● **Your assignment**: Return the data below exactly, but only from the line containing "AtCorner W true" through the line containing "index (R172). -/", with both of those lines included.

● **Available data**:
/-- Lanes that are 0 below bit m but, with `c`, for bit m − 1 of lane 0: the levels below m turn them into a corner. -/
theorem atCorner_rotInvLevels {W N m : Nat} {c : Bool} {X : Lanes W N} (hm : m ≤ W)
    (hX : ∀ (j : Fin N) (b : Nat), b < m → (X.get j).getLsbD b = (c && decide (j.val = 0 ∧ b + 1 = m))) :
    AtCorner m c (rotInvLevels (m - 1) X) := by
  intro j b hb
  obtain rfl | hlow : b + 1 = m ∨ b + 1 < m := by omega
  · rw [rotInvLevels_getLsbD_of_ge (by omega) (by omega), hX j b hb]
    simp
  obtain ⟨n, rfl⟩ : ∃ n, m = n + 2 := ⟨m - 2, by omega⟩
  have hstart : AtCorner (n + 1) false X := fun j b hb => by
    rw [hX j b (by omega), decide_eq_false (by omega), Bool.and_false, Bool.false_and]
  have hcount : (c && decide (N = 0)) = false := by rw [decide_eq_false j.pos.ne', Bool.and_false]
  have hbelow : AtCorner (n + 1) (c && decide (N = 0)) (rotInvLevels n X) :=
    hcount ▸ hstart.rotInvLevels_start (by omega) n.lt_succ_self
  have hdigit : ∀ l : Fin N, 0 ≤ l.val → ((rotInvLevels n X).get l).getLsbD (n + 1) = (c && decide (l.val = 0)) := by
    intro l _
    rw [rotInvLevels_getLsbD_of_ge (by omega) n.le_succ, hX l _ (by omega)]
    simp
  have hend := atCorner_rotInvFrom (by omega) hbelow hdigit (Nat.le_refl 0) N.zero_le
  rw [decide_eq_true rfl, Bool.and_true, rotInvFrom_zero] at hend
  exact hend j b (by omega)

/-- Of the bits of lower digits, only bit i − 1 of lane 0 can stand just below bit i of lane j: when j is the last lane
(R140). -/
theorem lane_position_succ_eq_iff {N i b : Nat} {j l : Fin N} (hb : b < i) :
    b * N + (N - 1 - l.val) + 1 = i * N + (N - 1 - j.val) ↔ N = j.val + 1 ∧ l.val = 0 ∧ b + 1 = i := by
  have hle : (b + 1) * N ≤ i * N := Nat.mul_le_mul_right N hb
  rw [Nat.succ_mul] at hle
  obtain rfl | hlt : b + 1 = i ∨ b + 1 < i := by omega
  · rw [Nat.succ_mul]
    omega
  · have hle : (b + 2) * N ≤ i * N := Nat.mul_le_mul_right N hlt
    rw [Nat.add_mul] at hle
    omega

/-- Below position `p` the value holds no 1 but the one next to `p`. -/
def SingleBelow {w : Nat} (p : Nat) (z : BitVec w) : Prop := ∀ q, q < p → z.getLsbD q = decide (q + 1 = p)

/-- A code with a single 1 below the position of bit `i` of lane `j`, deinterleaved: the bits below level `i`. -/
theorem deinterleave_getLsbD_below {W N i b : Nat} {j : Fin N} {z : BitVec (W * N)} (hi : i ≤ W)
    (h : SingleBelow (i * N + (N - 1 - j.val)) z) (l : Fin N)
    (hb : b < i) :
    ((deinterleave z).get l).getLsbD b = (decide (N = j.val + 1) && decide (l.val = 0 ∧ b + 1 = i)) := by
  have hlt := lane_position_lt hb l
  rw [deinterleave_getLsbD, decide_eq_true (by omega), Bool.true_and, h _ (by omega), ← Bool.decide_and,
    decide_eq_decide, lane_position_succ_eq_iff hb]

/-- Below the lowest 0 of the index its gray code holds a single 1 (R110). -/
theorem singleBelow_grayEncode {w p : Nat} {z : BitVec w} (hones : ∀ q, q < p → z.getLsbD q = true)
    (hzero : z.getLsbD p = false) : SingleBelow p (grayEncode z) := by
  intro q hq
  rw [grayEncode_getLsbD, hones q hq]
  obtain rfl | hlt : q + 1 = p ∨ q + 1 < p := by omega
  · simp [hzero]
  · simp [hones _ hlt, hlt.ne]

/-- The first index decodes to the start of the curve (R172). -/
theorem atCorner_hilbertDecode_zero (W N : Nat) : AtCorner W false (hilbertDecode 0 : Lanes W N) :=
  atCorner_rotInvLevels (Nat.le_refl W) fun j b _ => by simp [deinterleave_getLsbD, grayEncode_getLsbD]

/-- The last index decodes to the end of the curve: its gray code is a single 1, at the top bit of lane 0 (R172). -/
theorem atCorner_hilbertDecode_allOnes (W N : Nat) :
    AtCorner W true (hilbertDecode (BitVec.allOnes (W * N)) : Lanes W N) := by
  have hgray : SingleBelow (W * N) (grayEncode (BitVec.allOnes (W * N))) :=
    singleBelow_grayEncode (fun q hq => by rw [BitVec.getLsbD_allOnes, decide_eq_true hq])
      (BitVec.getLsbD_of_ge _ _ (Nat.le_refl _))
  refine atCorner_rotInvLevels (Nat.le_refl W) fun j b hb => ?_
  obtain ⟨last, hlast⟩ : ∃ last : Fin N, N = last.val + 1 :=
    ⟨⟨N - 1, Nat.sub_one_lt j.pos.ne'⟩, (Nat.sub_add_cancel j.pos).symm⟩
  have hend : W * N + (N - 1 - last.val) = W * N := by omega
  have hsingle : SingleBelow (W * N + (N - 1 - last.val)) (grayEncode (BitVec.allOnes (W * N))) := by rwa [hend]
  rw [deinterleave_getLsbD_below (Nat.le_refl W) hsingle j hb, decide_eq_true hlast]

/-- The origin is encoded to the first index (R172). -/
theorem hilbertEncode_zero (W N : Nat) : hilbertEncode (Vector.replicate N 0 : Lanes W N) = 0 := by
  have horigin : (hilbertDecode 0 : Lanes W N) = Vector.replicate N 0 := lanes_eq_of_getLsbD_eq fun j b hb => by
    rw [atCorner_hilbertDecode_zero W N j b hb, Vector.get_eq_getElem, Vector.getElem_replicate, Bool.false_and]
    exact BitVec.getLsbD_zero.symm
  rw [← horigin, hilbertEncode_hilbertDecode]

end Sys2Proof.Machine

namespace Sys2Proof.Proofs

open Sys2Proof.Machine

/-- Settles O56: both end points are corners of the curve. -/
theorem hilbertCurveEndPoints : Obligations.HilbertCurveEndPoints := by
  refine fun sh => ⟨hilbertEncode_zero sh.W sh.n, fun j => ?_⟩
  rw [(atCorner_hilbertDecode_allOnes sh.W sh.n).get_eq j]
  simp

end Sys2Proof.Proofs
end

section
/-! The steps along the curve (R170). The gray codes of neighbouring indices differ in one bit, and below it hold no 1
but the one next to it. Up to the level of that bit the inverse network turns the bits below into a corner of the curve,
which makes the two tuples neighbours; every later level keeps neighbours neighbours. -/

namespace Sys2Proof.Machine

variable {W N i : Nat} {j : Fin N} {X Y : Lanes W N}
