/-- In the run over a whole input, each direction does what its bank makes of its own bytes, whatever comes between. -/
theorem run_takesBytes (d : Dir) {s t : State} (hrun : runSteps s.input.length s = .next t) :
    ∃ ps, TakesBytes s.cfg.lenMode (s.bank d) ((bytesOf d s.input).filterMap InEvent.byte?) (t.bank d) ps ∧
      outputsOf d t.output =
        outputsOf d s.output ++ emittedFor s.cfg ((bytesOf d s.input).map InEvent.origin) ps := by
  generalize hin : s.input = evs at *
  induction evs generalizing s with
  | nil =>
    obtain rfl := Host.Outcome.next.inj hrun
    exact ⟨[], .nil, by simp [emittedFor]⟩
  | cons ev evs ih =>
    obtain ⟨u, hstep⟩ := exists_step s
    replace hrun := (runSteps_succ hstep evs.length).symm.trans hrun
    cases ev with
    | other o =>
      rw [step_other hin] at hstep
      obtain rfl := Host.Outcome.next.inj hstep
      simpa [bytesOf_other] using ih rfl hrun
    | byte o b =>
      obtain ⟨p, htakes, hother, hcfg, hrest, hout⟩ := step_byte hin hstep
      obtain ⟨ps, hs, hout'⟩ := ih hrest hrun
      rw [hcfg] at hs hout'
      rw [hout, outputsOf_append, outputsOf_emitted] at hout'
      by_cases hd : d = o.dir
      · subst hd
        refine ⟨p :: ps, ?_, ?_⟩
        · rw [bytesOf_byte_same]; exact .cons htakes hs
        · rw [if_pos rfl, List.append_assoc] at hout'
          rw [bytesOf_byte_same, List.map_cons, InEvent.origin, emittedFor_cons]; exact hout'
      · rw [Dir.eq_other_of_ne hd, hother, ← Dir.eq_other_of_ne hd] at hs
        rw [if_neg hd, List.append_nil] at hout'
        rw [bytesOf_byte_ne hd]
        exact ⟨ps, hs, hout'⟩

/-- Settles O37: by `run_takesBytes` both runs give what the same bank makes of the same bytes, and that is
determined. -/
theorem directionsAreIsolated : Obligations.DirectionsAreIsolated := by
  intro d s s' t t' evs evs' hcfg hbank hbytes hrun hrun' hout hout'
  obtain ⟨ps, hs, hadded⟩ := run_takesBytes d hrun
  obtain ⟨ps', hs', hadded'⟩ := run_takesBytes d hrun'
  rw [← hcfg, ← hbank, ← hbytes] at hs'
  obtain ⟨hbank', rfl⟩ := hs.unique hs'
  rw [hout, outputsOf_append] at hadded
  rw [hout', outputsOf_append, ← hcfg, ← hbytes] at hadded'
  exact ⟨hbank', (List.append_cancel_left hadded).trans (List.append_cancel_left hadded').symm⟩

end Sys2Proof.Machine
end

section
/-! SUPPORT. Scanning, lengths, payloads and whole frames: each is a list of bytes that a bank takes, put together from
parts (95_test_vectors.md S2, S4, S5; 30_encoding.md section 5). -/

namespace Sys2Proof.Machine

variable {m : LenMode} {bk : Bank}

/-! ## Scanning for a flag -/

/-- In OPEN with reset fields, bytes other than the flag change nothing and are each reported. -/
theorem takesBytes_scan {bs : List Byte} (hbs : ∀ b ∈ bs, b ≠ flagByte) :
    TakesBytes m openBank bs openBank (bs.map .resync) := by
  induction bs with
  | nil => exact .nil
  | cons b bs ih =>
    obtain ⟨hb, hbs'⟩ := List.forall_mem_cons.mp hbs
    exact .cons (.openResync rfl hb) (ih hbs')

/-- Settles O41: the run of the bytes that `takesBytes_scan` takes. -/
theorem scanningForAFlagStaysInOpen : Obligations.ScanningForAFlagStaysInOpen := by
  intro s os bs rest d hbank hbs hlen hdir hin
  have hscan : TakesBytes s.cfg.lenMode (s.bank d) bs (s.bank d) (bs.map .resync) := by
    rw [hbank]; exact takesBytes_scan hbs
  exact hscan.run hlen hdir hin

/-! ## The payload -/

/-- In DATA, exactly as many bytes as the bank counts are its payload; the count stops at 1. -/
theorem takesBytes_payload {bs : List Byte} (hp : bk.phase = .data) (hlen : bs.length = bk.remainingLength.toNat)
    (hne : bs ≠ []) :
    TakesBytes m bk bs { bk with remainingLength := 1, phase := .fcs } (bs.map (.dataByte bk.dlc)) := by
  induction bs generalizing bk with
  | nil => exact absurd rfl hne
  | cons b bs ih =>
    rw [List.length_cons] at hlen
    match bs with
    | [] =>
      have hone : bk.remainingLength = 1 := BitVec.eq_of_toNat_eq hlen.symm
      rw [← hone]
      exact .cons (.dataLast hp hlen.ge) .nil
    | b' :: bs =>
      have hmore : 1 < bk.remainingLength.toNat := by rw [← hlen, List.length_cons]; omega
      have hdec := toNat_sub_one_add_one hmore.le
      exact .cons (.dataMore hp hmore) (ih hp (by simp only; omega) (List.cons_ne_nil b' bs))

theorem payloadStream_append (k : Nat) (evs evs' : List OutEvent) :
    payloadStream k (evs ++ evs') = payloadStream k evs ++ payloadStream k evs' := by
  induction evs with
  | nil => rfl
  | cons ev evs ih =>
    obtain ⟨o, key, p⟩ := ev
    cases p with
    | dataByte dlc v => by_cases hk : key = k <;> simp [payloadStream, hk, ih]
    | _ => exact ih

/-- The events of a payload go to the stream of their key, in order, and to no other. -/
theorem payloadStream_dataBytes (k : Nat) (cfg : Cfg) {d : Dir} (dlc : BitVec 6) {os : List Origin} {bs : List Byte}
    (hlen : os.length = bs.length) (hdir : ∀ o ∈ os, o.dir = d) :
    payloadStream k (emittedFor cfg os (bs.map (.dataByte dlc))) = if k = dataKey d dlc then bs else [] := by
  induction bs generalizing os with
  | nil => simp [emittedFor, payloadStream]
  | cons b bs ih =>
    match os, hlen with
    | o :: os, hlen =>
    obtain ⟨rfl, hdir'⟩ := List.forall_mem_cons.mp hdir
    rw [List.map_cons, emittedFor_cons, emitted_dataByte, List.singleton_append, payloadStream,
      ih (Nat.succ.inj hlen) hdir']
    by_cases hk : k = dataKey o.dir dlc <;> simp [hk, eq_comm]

● **Exercise response**:
    AtCorner W true (hilbertDecode (BitVec.allOnes (W * N)) : Lanes W N) := by
  have hgray : SingleBelow (W * N) (grayEncode (BitVec.allOnes (W * N))) :=
    singleBelow_grayEncode (fun q hq => by rw [BitVec.getLsbD_allOnes, decide_eq_true hq])
      (BitVec.getLsbD_of_ge _ _ (Nat.le_refl _))
  refine atCorner_rotInvLevels (Nat.le_refl W) fun j b hb => ?_
  obtain ⟨last, hlast⟩ : ∃ last : Fin N, N = last.val + 1 :=
    ⟨⟨N - 1, Nat.sub_one_lt j.pos.ne'⟩, (Nat.sub_add_cancel j.pos).symm⟩
  have hend : W * N + (N - 1 - last.val) = W * N := by omega
  have hsingle : SingleBelow (W * N + (N - 1 - last.val)) (grayEncode (BitVec.allOnes (W * N))) := by rwa [hend]
  rw [deinterleave_getLsbD_below (Nat.le_refl W) hsingle j hb, decide_eq_true hlast]

/-- The origin is encoded to the first index (R172). -/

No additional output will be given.